Collection of a good number of oocytes is the first step in the IVM procedure and their maturation is essential so that there are a good number of embryos to transfer. To facilitate selection of suitable candidates prior to starting IVM, pretreatment factors associated with relevant procedural metrics are needed. This was the rationale for our analysis of predictive factors for number of oocytes and maturation rate.

Associations between serum AMH and/or AFC and live birth have been reported previously [29, 42], but these variables were not significant independent predictors of live birth in our analysis. However, we did identify significant associations between AMH and both the number of oocytes and the oocyte maturation rate. Conversely, these parameters decreased significantly when levels of LH were high. The reason for this is unclear given that a positive association between LH and AMH serum levels, independent of serum androgen levels, has been reported previously [43]. Baseline LH in our study (14.3 IU/L) was higher than that in patients from a previous similar study (9.1 IU/L) [29], but the importance of this remains to be determined. In a previous model to identify PCOS women suitable for IVM, the presence of at least eight cumulus oocyte complexes was identified as being associated with a higher number of good quality embryos and a better ongoing pregnancy rate [29]. Duration of infertility has previously been reported as a significant predictor of live birth after IVM [36]. Although infertility duration was a significant predictor of live birth on univariate analysis, this association did not persist in the multivariate model. However, we did identify significant independent associations between the number of previous IVF attempts and both oocyte number and maturation rate.

BMI was not a significant predictor of live birth after IVM but was significantly associated with the number of oocytes retrieved during the procedure. This is in contrast to data from a retrospective cohort study that failed to find any association between BMI and the number and quality of oocytes in PCOS women undergoing IVM [44]. The influence of BMI on IVM is an important area for future study, particularly with respect to potential ethnic differences, because Asian women with PCOS are usually lean and have a lower BMI than Western PCOS populations [45].

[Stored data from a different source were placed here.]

-- ==== Sys2Proof/Decode.lean ====
section
/-! DEFINITION. The request images: how the bytes the host presents name an instruction, the total decoder that rejects by
name, and the encoder. A HOSTOP image is a selector byte with `op[1:0]` of R73 in its two low bits, then the operands
(log 4). A FRAME image is the frame itself (R60, R75; log 5). A DECODER image is one byte with `op = 00`, since a decoder is no
operation of the sequencer and has no bit encoding in the spec (R75; log 6). -/

namespace Sys2Proof

/-- Why a request image is no instruction. -/
inductive DecodeError where
  /-- No byte at all. -/
  | empty
  /-- `op = 00` and no decoder selected: the host asks for nothing (R73). Not an error to the machine: no effect. -/
  | noOperation
  /-- A first byte that selects nothing. -/
  | unassignedSelector (b : Byte)
  /-- A frame image whose second byte is not `0x00` (R62). -/
  | badReservedByte (b : Byte)
  /-- A frame image whose command byte has no row in the table (R70, N17). -/
  | unassignedCommand (b : Byte)
  /-- Bits 15:9 of a SEND image's length field are not 0. -/
  | badLengthField
  /-- The image ends before the instruction does. -/
  | truncated
deriving DecidableEq, Repr

/-- The FRAME row of a command code (R69); none for `0x84`, `0x88`, `0x8F`, `0x95` and everything outside `0x80..0x96`
(R70). -/
def commandOf (code : Byte) : Option (List Byte → Instr) :=
  match code.toNat with
  | 0x80 => some .reset
  | 0x81 => some .getFirmware
  | 0x82 => some .seekTag
  | 0x83 => some .selectTag
  | 0x85 => some .authenticate
  | 0x86 => some .readBlock
  | 0x87 => some .readValue
  | 0x89 => some .writeBlock
  | 0x8A => some .writeValue
  | 0x8B => some .writeUltralight
  | 0x8C => some .writeKey
  | 0x8D => some .increment
  | 0x8E => some .decrement
  | 0x90 => some .antenna
  | 0x91 => some .readPort
  | 0x92 => some .writePort
  | 0x93 => some .halt
  | 0x94 => some .setBaudRate
  | 0x96 => some .sleep
  | _ => none

/-- How many payload bytes a FRAME image's length byte announces: `len - 1`; the byte 0 is the length 256 cut to 8 bits, an
oversized request of 255 bytes (D23; log 5). -/
def framePayloadLength (len : Byte) : Nat :=
  if len.toNat = 0 then maxFrameImagePayload else len.toNat - 1

/-- The first `n` bytes and the rest; none where there are fewer than `n`. -/
def takeExactly : Nat → List Byte → Option (List Byte × List Byte)
  | 0, bytes => some ([], bytes)
  | _ + 1, [] => none
  | n + 1, b :: bytes =>
    match takeExactly n bytes with
    | none => none
    | some (front, rest) => some (b :: front, rest)

/-- A FRAME image after its header: reserved byte, length, command, payload, checksum. The checksum byte is passed over, not
judged: it is outside the row's mask (R75) and the block computes the one it sends (R76; log 5). -/
def decodeFrameImage : List Byte → Except DecodeError (Instr × List Byte)
  | rsvd :: len :: code :: body =>
    if rsvd ≠ Machine.reservedByte then .error (.badReservedByte rsvd)
    else match commandOf code with
      | none => .error (.unassignedCommand code)
      | some command =>
        match takeExactly (framePayloadLength len) body with
        | some (payload, _ :: rest) => .ok (command payload, rest)
        | _ => .error .truncated
  | _ => .error .truncated

/-- A SEND image after its selector: command byte, 9-bit payload length (low byte first), payload (log 4). -/
def decodeSendImage : List Byte → Except DecodeError (Instr × List Byte)
  | cmd :: lo :: hi :: body =>
    if 1 < hi.toNat then .error .badLengthField
    else match takeExactly (lo.toNat + 256 * hi.toNat) body with
      | some (payload, rest) => .ok (.send cmd payload, rest)
      | none => .error .truncated
  | _ => .error .truncated

/-- A RECV image after its selector: the capacity (log 4). -/
def decodeRecvImage : List Byte → Except DecodeError (Instr × List Byte)
  | cap :: rest => .ok (.recv cap.toNat, rest)
  | _ => .error .truncated

/-- The instruction at the front of a request image, and the bytes after it. -/
def decode : List Byte → Except DecodeError (Instr × List Byte)
  | [] => .error .empty
  | b :: rest =>
    match b.toNat with
    | 0x00 => .error .noOperation
    | 0x01 => decodeSendImage rest
    | 0x02 => decodeRecvImage rest
    | 0x03 => .ok (.cancel, rest)
    | 0x04 => .ok (.decTag, rest)
    | 0x08 => .ok (.decFwString, rest)
    | 0x0C => .ok (.decFwU32, rest)
    | 0x10 => .ok (.decAuth, rest)
    | 0x14 => .ok (.decReadBlock, rest)
    | 0x18 => .ok (.decReadValue, rest)
    | 0xFF => decodeFrameImage rest
    | _ => .error (.unassignedSelector b)

/-- The request image of an instruction. For a command it is the frame the block will write (R93), up to the one oversize
length the 8-bit field can name. -/
def encode : Instr → List Byte
  | .send cmd p => [0x01#8, cmd, BitVec.ofNat 8 p.length, BitVec.ofNat 8 (p.length / 256)] ++ p
  | .recv cap => [0x02#8, BitVec.ofNat 8 cap]
  | .cancel => [0x03#8]
  | .reset p => Machine.encodeFrame 0x80#8 p
  | .getFirmware p => Machine.encodeFrame 0x81#8 p
  | .seekTag p => Machine.encodeFrame 0x82#8 p
  | .selectTag p => Machine.encodeFrame 0x83#8 p
  | .authenticate p => Machine.encodeFrame 0x85#8 p
  | .readBlock p => Machine.encodeFrame 0x86#8 p
  | .readValue p => Machine.encodeFrame 0x87#8 p
  | .writeBlock p => Machine.encodeFrame 0x89#8 p
  | .writeValue p => Machine.encodeFrame 0x8A#8 p
  | .writeUltralight p => Machine.encodeFrame 0x8B#8 p
  | .writeKey p => Machine.encodeFrame 0x8C#8 p
  | .increment p => Machine.encodeFrame 0x8D#8 p
  | .decrement p => Machine.encodeFrame 0x8E#8 p
  | .antenna p => Machine.encodeFrame 0x90#8 p
  | .readPort p => Machine.encodeFrame 0x91#8 p
  | .writePort p => Machine.encodeFrame 0x92#8 p
  | .halt p => Machine.encodeFrame 0x93#8 p
  | .setBaudRate p => Machine.encodeFrame 0x94#8 p
  | .sleep p => Machine.encodeFrame 0x96#8 p
  | .decTag => [0x04#8]
  | .decFwString => [0x08#8]
  | .decFwU32 => [0x0C#8]
  | .decAuth => [0x10#8]
  | .decReadBlock => [0x14#8]
  | .decReadValue => [0x18#8]

/-- The longest request image: a SEND of 511 payload bytes, 4 + 511 bytes. -/
abbrev longestImage : Nat := 515

/-- The bytes of a table word of `nbits` bits, lowest address first. The 32-bit word of a FRAME row has the byte at frame
offset 0 in bits 31:24 (R75), so it is stored most significant byte first; shorter words are numbered from their first byte. -/
def tableWordBytes (nbits w : Nat) : List Byte :=
  if nbits = 32 then
    [BitVec.ofNat 8 (w / 0x1000000), BitVec.ofNat 8 (w / 0x10000), BitVec.ofNat 8 (w / 0x100), BitVec.ofNat 8 w]
  else (List.range (nbits / 8)).map fun k => BitVec.ofNat 8 (w / 256 ^ k)

/-- The request image of a table word: its bytes, then zeros up to the longest instruction. -/
def tableWordImage (nbits w : Nat) : List Byte :=
  tableWordBytes nbits w ++ List.replicate longestImage 0x00#8

/-- What the decoder reads from an instruction whose bits are `w`, every further bit 0. -/
def decodeTableWord (nbits w : Nat) : Option Instr :=
  match decode (tableWordImage nbits w) with
  | .ok (i, _) => some i
  | .error _ => none

end Sys2Proof
end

In 2013, an American Society of Reproductive Medicine (ASRM) committee described IVM as “an experimental procedure” that should only be performed “in specialized centers for carefully selected patients”, and that candidates for this approach to infertility treatment include those at risk for OHSS and women with PCOS [46]. Our study was conducted at a specialist center and in the target groups described and showed the potential for live birth rates after IVM to approach those achieved with traditional IVF. There is also much debate about how IVM is defined, and there is not yet any consensus about a standard protocol for IVM. The ASRM committee recently defined IVM as “maturation in culture of immature oocytes after their recovery from follicles which may or may not have been exposed to FSH but were not exposed to either LH or hCG prior to retrieval to induce meiotic resumption.” Use of hCG priming does not fulfil these criteria. However, this approach has been used by some centers because it was reported to improve oocyte maturation, development potential and outcomes [47‐50]. However, data from a randomized controlled trial show that this was not associated with any difference between hCG-primed and non-primed IVM cycles in terms of subsequent embryo developmental competence [51]. Furthermore, despite an overall low quality of available evidence, a Cochrane review concluded that hCG-priming had no effect on pregnancy, miscarriage or live birth rates with IVM using day 2–3 embryos, although well-designed randomized clinical trials in this area are required [52].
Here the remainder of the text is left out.